Dr. med. Martin Flesch, Arzt für Psychiatrie, Psychotherapie und Forensische Psychiatrie, berichtet über die Herausforderungen einer „Transkulturellen Psychiatrie“, Foto: Melanie M. Klimmer, © 2016
Mit Verweis auf die Sonnenberger Erklärung der Deutschen Gesellschaft für Psychiatrie und Psychotherapie, Psychosomatik und Nervenheilkunde (DGPPN) von 2006, spielten Kultursensibilität und Kulturkompetenz eine wesentliche Rolle für einen erleichterten Zugang zur psychosozialen und therapeutischen Regelversorgung unterschiedlicher Migrant*innengruppen. Flesch macht deutlich, dass nach A. Kleinmann (1978) es eine ethnozentrische Fehlannahme sei, dass westliche Klassifikationssysteme für, u.a. psychische, Krankheiten unabhängig vom eigenen Kulturraum und ihren diagnostischen Kriterien zu sehen seien. Deshalb bestehe die Herausforderung explizit darin, ein sich in der Begutachtungssituation ausdrückendes, kulturelles Verständnis – auch im Kontext von Trauma und Flucht – in seinem sozialen Kontext ernst zu nehmen und „kulturgebundene Syndrome“ (z.B. das aus Mexiko stammende Syndrom „Susto“, das den Verlust der Seele nach heftigem Erschrecken beschreibt) in die, für Deutschland üblichen, Klassifikationssysteme (ICD, DSM) und deren Codierung adäquat zu übersetzen, um den Menschen hier überhaupt helfen zu können. Zu beachten sei außerdem, dass es in vielen Kulturen nicht statthaft sei, intime Details außerhalb der Familie zu erzählen. Dies könne sich, gerade im Rahmen asylrechtlicher Verfahren, zum Nachteil für die Betroffenen erweisen. Über Trauma-Folgen und kultursensible Kommunikation unter Beachtung der Eigensprache referiert Dr. med. Tilman Rentel, Facharzt für Kinder- und Jugendpsychiatrie und –psychotherapie sowie psychosomatische Medizin und Ausbilder für Idiolektik. Mit seiner Eigensprache als persönlichem „Fingerabdruck“ benutze jeder Mensch Worte und nonverbale Signale auf eine einzigartige Weise. Diese Eigensprache könne im Kontext von Trauma-Erleben bei Migration und Flucht als hilfreiche Ressource dienen, wenn man ihr mit einer würdigenden und nachfragenden Haltung begegne.

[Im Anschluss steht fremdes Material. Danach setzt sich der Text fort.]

/-- The first step of an operation stores no sample; the calibration values it may write are not the stored ones. -/
theorem effect_memoryKept {i : Instr} (h : effect i s t) : MemoryKept s t := by
  cases i with
  | icInit | adcEocIe _ | adcEocAck | adcRdstat => cases h; exact .of_cal rfl rfl rfl
  | icEnable _ _ | icDisable _ _ | icAck _ _ => obtain ⟨grp, -, -, rfl⟩ := h; exact .of_cal rfl rfl rfl
  | icVector _ | icRdpend _ | icRdmask _ => obtain ⟨grp, -, rfl⟩ := h; exact .of_cal rfl rfl rfl
  | adcInit | calValidateOffset => obtain ⟨-, -, rfl⟩ := h; exact ⟨rfl, rfl, rfl, rfl⟩
  | adcConfigure _ _ | adcStartSw _ _ => obtain ⟨-, -, -, rfl⟩ := h; exact .of_cal rfl rfl rfl
  | adcStartHw _ _ => exact loopEffect_memoryKept h
  | adcStart _ _ => obtain ⟨topo, -, h⟩ := h; exact loopEffect_memoryKept h
  | adcStop => obtain ⟨-, -, rfl⟩ := h; exact stopFirst_memoryKept _
  | adcPowerOff => obtain ⟨-, -, -, rfl⟩ := h; exact stopFirst_memoryKept _
  | adcSelectTable _ _ _ => obtain ⟨topo, -, -, rfl⟩ := h; exact .of_cal rfl rfl rfl
  | adcRdres _ => obtain ⟨w, -, rfl⟩ := h; exact .of_cal rfl rfl rfl
  | calRails | calPins | calMeasureOffset | calSelftest => obtain ⟨-, -, -, rfl⟩ := h; exact issueTasks_memoryKept _ _
  | getSupplyV | getMotorV | getPhaseV | getChipTemp _ => obtain ⟨raw, -, -, rfl⟩ := h; exact ⟨rfl, rfl, rfl, rfl⟩
  | getCurRaw _ => obtain ⟨topo, rawA, rawB, -, -, -, rfl⟩ := h; exact .of_cal rfl rfl rfl
  | getCurScaled _ => obtain ⟨topo, rawA, rawB, -, -, -, -, rfl⟩ := h; exact .of_cal rfl rfl rfl

theorem recordRails_memoryKept (v0 v1 : Word) : MemoryKept s (s.recordRails v0 v1) := by
  unfold State.recordRails
  split <;> exact ⟨rfl, rfl, rfl, rfl⟩

theorem recordPin_memoryKept (p : Nat) (vh vl : Word) : MemoryKept s (s.recordPin p vh vl) := by
  unfold State.recordPin
  split <;> exact ⟨rfl, rfl, rfl, rfl⟩

theorem runTask_memoryKept (k : Task) (o : Operation) : MemoryKept s (runTask k o s) := by
  cases k with
  | refOff | measure _ => exact .of_cal rfl rfl rfl
  | railsVerdict => exact (recordRails_memoryKept _ _).of_nextTask _
  | pinVerdict p => exact (recordPin_memoryKept p _ _).of_nextTask _
  | pin _ | drivePin _ _ | forceDriver | restoreDriver _ =>
    simp only [runTask]
    exact .of_nextTask _ (.of_cal rfl rfl rfl)
  | averageOffset | validateOffset => exact .of_nextTask _ ⟨rfl, rfl, rfl, rfl⟩

theorem passDone_memoryKept {o : Operation} (h : passDone o s = .next t) : MemoryKept s t := by
  unfold passDone at h
  split at h
  · cases h
    exact .of_cal rfl rfl rfl
  · obtain ⟨v, -, h⟩ := withRes_next.mp h
    cases h
    exact .of_cal rfl rfl rfl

Dr. med. Tilman Rentel, Facharzt für Kinder- und Jugendpsychiatrie und Psychotherapie, Klinik für Psychosomatische Medizin und Psychotherapie sowie Ausbilder in Idiolektik, Foto: Melanie M. Klimmer, © 2016
Das Eingehen auf Hypothesen und Sprachbilder des Gegenübers ermögliche einen trauma- und kultursensiblen Umgang. Die bei traumatisierten Menschen als Überlebensstrategie ausgelöste Fragmentierung der Realitätswahrnehmung in ihre sogenannte "Roh-Version", zeige sich in der Aufsplitterungen des Widerfahrenen in körperbezogene Bruchstücke, Gefühlssplitter, Bilderfetzen oder Fragmente aus dem spezifischen Umgebungskontext. Dabei sei zu unterscheiden zwischen Ereignis und Verletzung. Eine rationale, logisch-chronologische Abfolge der Beschreibungen von Erlebtem sei daher für die Betroffenen oft nicht möglich. Getriggert können sich solche Flashbacks unvermittelt mitten im Alltag äußern und an die Oberfläche transportiert werden und das Leben traumatisierter Menschen stark beeinträchtigen. In einer Therapie, welche die persönliche und kulturelle Eigensprache der Menschen (Sprachmuster, Sprachbilder, u.a.) zur kommunikativen Grundlage mache, könnten die einzelnen Fragmente in langsamen Schritten wieder zusammengefügt werden, so der Experte. Dadurch, dass Geflüchtete hier kaum Sicherheit, Transparenz, Partizipation oder Freude erlebten und sehr häufig über Monate und Jahre in einem Gefahrenmodus verharrten, könnten gerade Traumatisierte keine korrigierenden Beziehungserfahrungen machen und ein, für Bindungen notwendiges, Sicherheitsgefühl aufbauen, so der Experte. Abschließend kam der Ulmer Oberbürgermeister Ivo Gönner (SPD) über eine Interview-Collage zu Wort – zu diesem Zeitpunkt war er noch die letzten Tage vor seinem offiziellen Ausscheiden im Amt. Bekannt für seinen Pragmatismus und seine Menschennähe, wollte die freie Fachjournalistin Melanie M. Klimmer im November im Interview im Ulmer Rathaus mehr von ihm über notwendige, politische Konzepte zur Integration von Geflüchteten und Asylbewerber*innen wissen. In Ulm bestehen seit Langem intensive Erfahrungen im Umgang mit Trauma-Opfern, nicht zuletzt durch das dortige Bundeswehrkrankenhaus sowie durch das Behandlungszentrum für Folteropfer, dessen Schirmherr Ivo Gönner ist. Auch deshalb will sich die Stadt u.a. um die Aufnahme und Integration von 100 schwer traumatisierten Yesidinnen bemühen.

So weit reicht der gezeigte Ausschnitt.